(Information begins)
def execDataReadResp (f : Frame) (s : State) : Host.Outcome State Fault Refusal :=
  let r := frameArrives f 1 s
  .next (if r.2 then streamReceive f (applyData f) r.1 else r.1)

/-- The pieces of a read response: 64 octets on an express stream, one frame on the others. -/
def respPieces (cls : Nat) (d : Octets) : List (Nat × Octets) :=
  if cls = 0 then (List.range ((d.length + 63) / 64)).map (fun i => (64 * i, (d.drop (64 * i)).take 64)) else [(0, d)]

def sendPieces (h offset eseq : Nat) : List (Nat × Octets) → State → State
  | [], s => s
  | (o, d) :: t, s => sendPieces h offset eseq t (sendStream s h 1 3 (offset + o) eseq d none none).2

/-- A READ_REQ: the data goes back on the response stream; a stale one discards it. -/
def applyRead (f : Frame) (part : Nat) (s : State) : Nat × State :=
  let n := beNat (octs f.payload 16 4)
  if part = 0 then (St.accessUnmapped, s)
  else if n = 0 || 4096 < n then (St.outOfRange, s)
  else match expRead s part f.offset n with
    | .error e => (e, s)
    | .ok d =>
      match streamToPeer s f.srcChip (beNat (octs f.payload 0 4)) with
      | none => (St.ok, s)
      | some h =>
        match chanOf s h with
        | some (_, .stream x) => (St.ok, sendPieces h (beNat (octs f.payload 8 8) % 2 ^ 48) f.eseq (respPieces x.cls d) s)
        | _ => (St.ok, s)

def execDataReadReq (f : Frame) (s : State) : Host.Outcome State Fault Refusal :=
  let r := frameArrives f 1 s
  let ok : Bool := f.payload.length = 64 && zeroAt f.payload 4 4 && zeroAt f.payload 20 44
  .next (if !r.2 then r.1
    else if ok then streamReceive f (applyRead f) r.1
    else r.1.writeErr (frameErr Mech.xtvFormat 0 f 1))

/-! ## End-to-end acknowledgements (R272, R273, R277) -/

/-- Frames acknowledged: fewer wait, a closing stream may close, and waiting frames may be sent. -/
def released (s : State) (gone : SentFrame → Bool) : State :=
  flushWaiting { s with fab := { s.fab with
    sent := s.fab.sent.filter (fun f => !(gone f)), waitq := s.fab.waitq.filter (fun f => !(gone f)) } }

/-- A closing stream is freed once nothing of it is unacknowledged (R321). -/
def closeIfDone (s : State) (h : Nat) : State :=
  match chanOf s h with
  | some (_, .stream x) => if x.closing then closeStream s (hSlot h) x else s
  | _ => s

/-- An ESEQ that an ACK acknowledges. -/
def ackCovers (f : Frame) (e : Nat) : Bool := e < f.eseq || (f.eseq < e && e ≤ f.eseq + 32 && bit f.aux (e - f.eseq - 1))

def execEackAck (f : Frame) (s : State) : Host.Outcome State Fault Refusal :=
  let r := frameArrives f 5 s
  let s := r.1
  if !r.2 then .next s
  else match chanOf s f.stream with
    | some (_, .stream x) =>
      if x.sender && x.chip = f.srcChip then
        .next (closeIfDone (released s (fun g => g.own = f.stream && ackCovers f g.eseq)) f.stream)
      else .next s
    | _ =>
      if f.stream = 0 then
        .next (released s (fun g => g.own = 0 && g.typ = 2 && g.dst = f.srcChip && (g.eseq + 1) % 2 ^ 32 = f.eseq))
      else .next s

/-- The frame a REFUSE names: the source knows the stream by its own handle or by the handle at the destination. -/
def refusedFrame (s : State) (f : Frame) : Option SentFrame :=
  s.fab.sent.find? (fun g => g.dst = f.srcChip && g.eseq = f.eseq && (g.own = f.stream || g.stream = f.stream) && g.typ != 5)

/-- A refused operation fails with the status; STALE_HANDLE ends its stream or collective (R273). -/
def execEackRefuse (f : Frame) (s : State) : Host.Outcome State Fault Refusal :=
  let r := frameArrives f 5 s
  let s := r.1
  let st := bits f.aux 15 0
  if !r.2 then .next s
  else match refusedFrame s f with
    | none => .next s
    | some g =>
      if st = St.staleHandle && g.own != 0 then .next (endChan s (hSlot g.own) st)
      else
        let t := released s (sameFrame g)
        .next (closeIfDone (match requestOf s g with
          | some q => failRequest t q st
          | none => failFrame t g st) g.own)

/-! ## LINK frames (R274, R275, R297, R300) -/

/-- A LINK frame from the partner of a DIRECT sub-port. -/
def linkFrame (s : State) (p k : Nat) (g : State → State) : State :=
  let x := s.subAt p k
  if subCarries x && portMode s p = 0 then g (heardFrom s p k x.peerChip) else s

/-- Replays the unacknowledged frames in order; after XTV_REPLAY_MAX replays without progress the port retrains (R274). -/
def replayLink (s : State) (p k : Nat) : State :=
  let x := s.subAt p k
  if x.replay.isEmpty then s
  else if cfgNat s Key.xtvReplayMax ≤ x.replayTries then subDown s p k 2
  else
    let s := (frameStart s p).setSub p k { x with replayTries := x.replayTries + 1, lastProgress := s.time, lastTx := s.time, unacked := 0 }
    let s := s.modPort p (fun q => { q with replays := Word.bump q.replays 1 })
    x.replay.foldl (fun s f =>
      s.emit (.frame f.typ f.op f.dst f.stream f.eseq f.offset f.aux (f.retries != 0) f.path f.payload)) s

def execLinkAck (port sub lack : Nat) (s : State) : Host.Outcome State Fault Refusal :=
  .next (linkFrame s port sub (fun s => linkAcked s port sub lack))

def execLinkNak (port sub lack : Nat) (s : State) : Host.Outcome State Fault Refusal :=
  .next (linkFrame s port sub (fun s => replayLink (linkAcked s port sub lack) port sub))

def execLinkCredit (port sub cls units : Nat) (s : State) : Host.Outcome State Fault Refusal :=
  .next (linkFrame s port sub (fun s => creditBack s port sub cls units))

/-- A keepalive of the link partner, or one sent end to end, which is answered with one of this module's own unless it is
itself the answer (R297). -/
def execLinkKeepalive (port sub srcChip : Nat) (s : State) : Host.Outcome State Fault Refusal :=
  let x := s.subAt port sub
  if !(subCarries x) then .next s
  else
    let s := heardFrom s port sub srcChip
    if portMode s port = 0 && srcChip = x.peerChip then .next s
    else if s.fab.kept.contains srcChip then .next { s with fab := { s.fab with kept := s.fab.kept.filter (· != srcChip) } }
    else .next (if reachable s srcChip then s.emit (.frame 6 4 srcChip 0 0 0 0 false 0 []) else s)

/-- Doze is agreed in S2 between two ends that both advertise it (R300). -/
def mayDoze (s : State) (x : SubSt) : Bool :=
  x.state = .up && x.peerDoze && (s.pwr.state = .s2 || s.pwr.entering = some .s2)

def execDozeReq (port sub : Nat) (s : State) : Host.Outcome State Fault Refusal :=
  .next (linkFrame s port sub (fun s =>
    if mayDoze s (s.subAt port sub) then
      (sendLink s port sub 6 0).modSub port sub (fun x => { x with state := .doze, dozeSent := false })
    else s))

def execDozeAck (port sub : Nat) (s : State) : Host.Outcome State Fault Refusal :=
  .next (linkFrame s port sub (fun s =>
    let x := s.subAt port sub
    if mayDoze s x && x.dozeSent then s.setSub port sub { x with state := .doze, dozeSent := false } else s))

def execLinkWake (port sub : Nat) (s : State) : Host.Outcome State Fault Refusal :=
  .next (linkFrame s port sub (fun s =>
    let x := s.subAt port sub
    if x.state = .doze then flushWaiting (s.setSub port sub { x with state := .up }) else s))

def execLinkAckTimer (port sub : Nat) (s : State) : Host.Outcome State Fault Refusal :=
  let x := s.subAt port sub
  if subCarries x && portMode s port = 0 && x.unacked != 0 then .next (sendLink s port sub 1 (lastAccepted x)) else .next s

def execLinkReplayTimeout (port sub : Nat) (s : State) : Host.Outcome State Fault Refusal :=
  let x := s.subAt port sub
  if subCarries x && portMode s port = 0 && !x.replay.isEmpty then .next (replayLink (s.until (x.lastProgress + 2000)) port sub)
  else .next s

/-! ## Loss of links and modules (R297–R299) -/

def execKeepaliveSendTimer (port sub : Nat) (s : State) : Host.Outcome State Fault Refusal :=
  let x := s.subAt port sub
  if subCarries x && portMode s port = 0 then
    .next (sendLink (s.until (x.lastTx + (if x.state = .doze then 100000 else 2000))) port sub 4 0)
  else .next s

/-- XTV_KEEPALIVE_US, or 300 µs on a dozing port, without a frame. -/
def execPortKeepaliveTimeout (port sub : Nat) (s : State) : Host.Outcome State Fault Refusal :=
  let x := s.subAt port sub
  if subCarries x && portMode s port = 0 then
    .next (subDown (s.until (x.lastRx + (if x.state = .doze then 300000 else cfgNat s Key.xtvKeepaliveUs * 1000))) port sub 1)
  else .next s

def execPcsLockLoss (port sub : Nat) (s : State) : Host.Outcome State Fault Refusal :=
  if (s.subAt port sub).lock then .next (subDown s port sub 1) else .next s

def execE2eAckTimer (stream : Nat) (s : State) : Host.Outcome State Fault Refusal :=
  match chanOf s stream with
  | some (_, .stream x) => if !x.sender && x.unacked != 0 then .next (sendAck s stream x) else .next s
  | _ => .next s

/-- The frame of a stream, a collective or the flow of firings (0) with this ESEQ that was sent longest ago. -/
def oldestSent (s : State) (own eseq : Nat) : Option SentFrame :=
  let fs := s.fab.sent.filter (fun f => f.own = own && f.eseq = eseq && f.port.isSome && !(s.fab.waitq.any (sameFrame f)))
  fs.foldl (fun m f => match m with
    | none => some f
    | some g => if f.sentAt < g.sentAt then some f else some g) none

def execE2eRetransmitTimeout (stream eseq : Nat) (s : State) : Host.Outcome State Fault Refusal :=
  match oldestSent s stream eseq with
  | none => .next s
  | some f =>
    let s := s.until (f.sentAt + cfgNat s Key.xtvE2eTimeoutUs * 1000)
    .next (if cfgNat s Key.xtvE2eRetryMax ≤ f.retries then chipIsLost s f.dst else resend s f)

/-- A chip in use: heard from, or named by a stream, collective or group (R297, R316). -/
def chipInUse (s : State) (chip : Nat) : Bool :=
  (tget none s.fab.heard chip).isSome || (chans s).any (fun q => q.2.chan.any (fun x => chanNames x chip))

/-- A DIRECT port that is UP leads to the chip: its own keepalives watch it. -/
def directUp (s : State) (chip : Nat) : Bool :=
  s.fab.ports.any (fun q => portMode s q.1 = 0 && q.2.subs.any (fun x => subCarries x.2 && x.2.peerChip = chip))

/-- Time of the chip's last frame. -/
def lastHeard (s : State) (chip : Nat) : Nat := (tget none s.fab.heard chip).getD 0

def execE2eKeepaliveTimer (chip : Nat) (s : State) : Host.Outcome State Fault Refusal :=
  if chipInUse s chip && !(chipLost s chip) && !(directUp s chip) && chip != ownChip s && reachable s chip then
    let s := s.until (lastHeard s chip + 20000)
    .next ({ s with fab := { s.fab with kept := if s.fab.kept.contains chip then s.fab.kept else s.fab.kept ++ [chip] } }.emit
      (.frame 6 4 chip 0 0 0 0 false 0 []))
  else .next s

def execPeerTimeout (chip : Nat) (s : State) : Host.Outcome State Fault Refusal :=
  if chipInUse s chip && !(chipLost s chip) && !(directUp s chip) && chip != ownChip s && chip != 0 then
    .next (chipIsLost (s.until (lastHeard s chip + cfgNat s Key.xtvPeerTimeoutUs * 1000)) chip)
  else .next s

/-! ## FRAME_CHECK_DROP (R273) -/

/-- TYPE and OP that R272 defines. -/
def typeOpDefined (t o : Nat) : Bool :=
  1 ≤ o && o ≤ (match t with
    | 1 => 3
    | 2 => 5
    | 3 => 1
    | 4 => 1
    | 5 => 3
    | 6 => 7
    | 7 => 1
    | _ => 0)

/-- Frames of the express class by TYPE; a DATA frame's class is its stream's. -/
def expressType (t : Nat) : Bool := t = 2 || t = 5 || t = 6 || t = 7

/-- VER is 1 in a HELLO, the version in effect in every other frame (R271). -/
def verGood (s : State) (r : RawFrame) : Bool := if r.typ = 7 then r.frame.ver = 1 else verOk s r.frame

/-- Dropped with its record, counted as accepted for link sequencing where the frame is link-reliable (R273 check 3). -/
def formatDrop (s : State) (r : RawFrame) : State :=
  let t := if 1 ≤ r.typ && r.typ ≤ 5 then (linkReceive r.frame s).1 else s
  t.writeErr (frameErr Mech.xtvFormat 0 r.frame r.typ)

/-- One NAK per gap on a DIRECT port (R273 check 1, R274). -/
def fcsDrop (s : State) (p k : Nat) : State :=
  let s := s.modPort p (fun q => { q with fcsErr := Word.bump q.fcsErr 1 })
  let x := s.subAt p k
  if portMode s p = 0 && subCarries x && !x.naked then
    sendLink (s.setSub p k { x with naked := true }) p k 2 (lastAccepted x)
  else s

/-- The checks of R273 that fail before a frame is decoded; one that passes them all is no drop. -/
def execFrameCheckDrop (port sub : Nat) (raw : RawFrame) (s : State) : Host.Outcome State Fault Refusal :=
  let r := { raw with frame := { raw.frame with port := port, sub := sub } }
  let bad (t : State) : State := dropFrame t port
  if !(s.subAt port sub).lock then .next s
  else if !r.fcsOk then .next (fcsDrop s port sub)
  else if r.etherType != 0x88B5 || r.vid != cfgNat s Key.xtvVlan then .next (bad s)
  else if !(verGood s r) || !(typeOpDefined r.typ r.frame.op) || !r.reservedZero then .next (formatDrop s r)
  else if 4096 < r.lengthField || r.frameOctets != frameBytes r.lengthField || (expressType r.typ && 128 < r.frameOctets) then
    .next ((bad s).writeErr { frameErr Mech.report St.lengthExceedsBuffer r.frame r.typ with detailA := 0, detailB := 0 })
  else if r.frame.dstChip != ownChip s && !(inGroup s r.frame.dstChip) then .next s
  else if !r.crcOk then
    let t := if 1 ≤ r.typ && r.typ ≤ 5 then linkReceive r.frame s else (s, true)
    .next (if t.2 then t.1.writeErr (frameErr Mech.xtvE2eCrc 0 r.frame r.typ) else t.1)
  else .next s

end Sys2Proof.Machine
end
(Information ends)
The answer must consist solely of the lines from the first line of the data to the line holding "def respPieces (cls", each given again exactly.

def execDataReadResp (f : Frame) (s : State) : Host.Outcome State Fault Refusal :=
  let r := frameArrives f 1 s
  .next (if r.2 then streamReceive f (applyData f) r.1 else r.1)

/-- The pieces of a read response: 64 octets on an express stream, one frame on the others. -/
def respPieces (cls : Nat) (d : Octets) : List (Nat × Octets) :=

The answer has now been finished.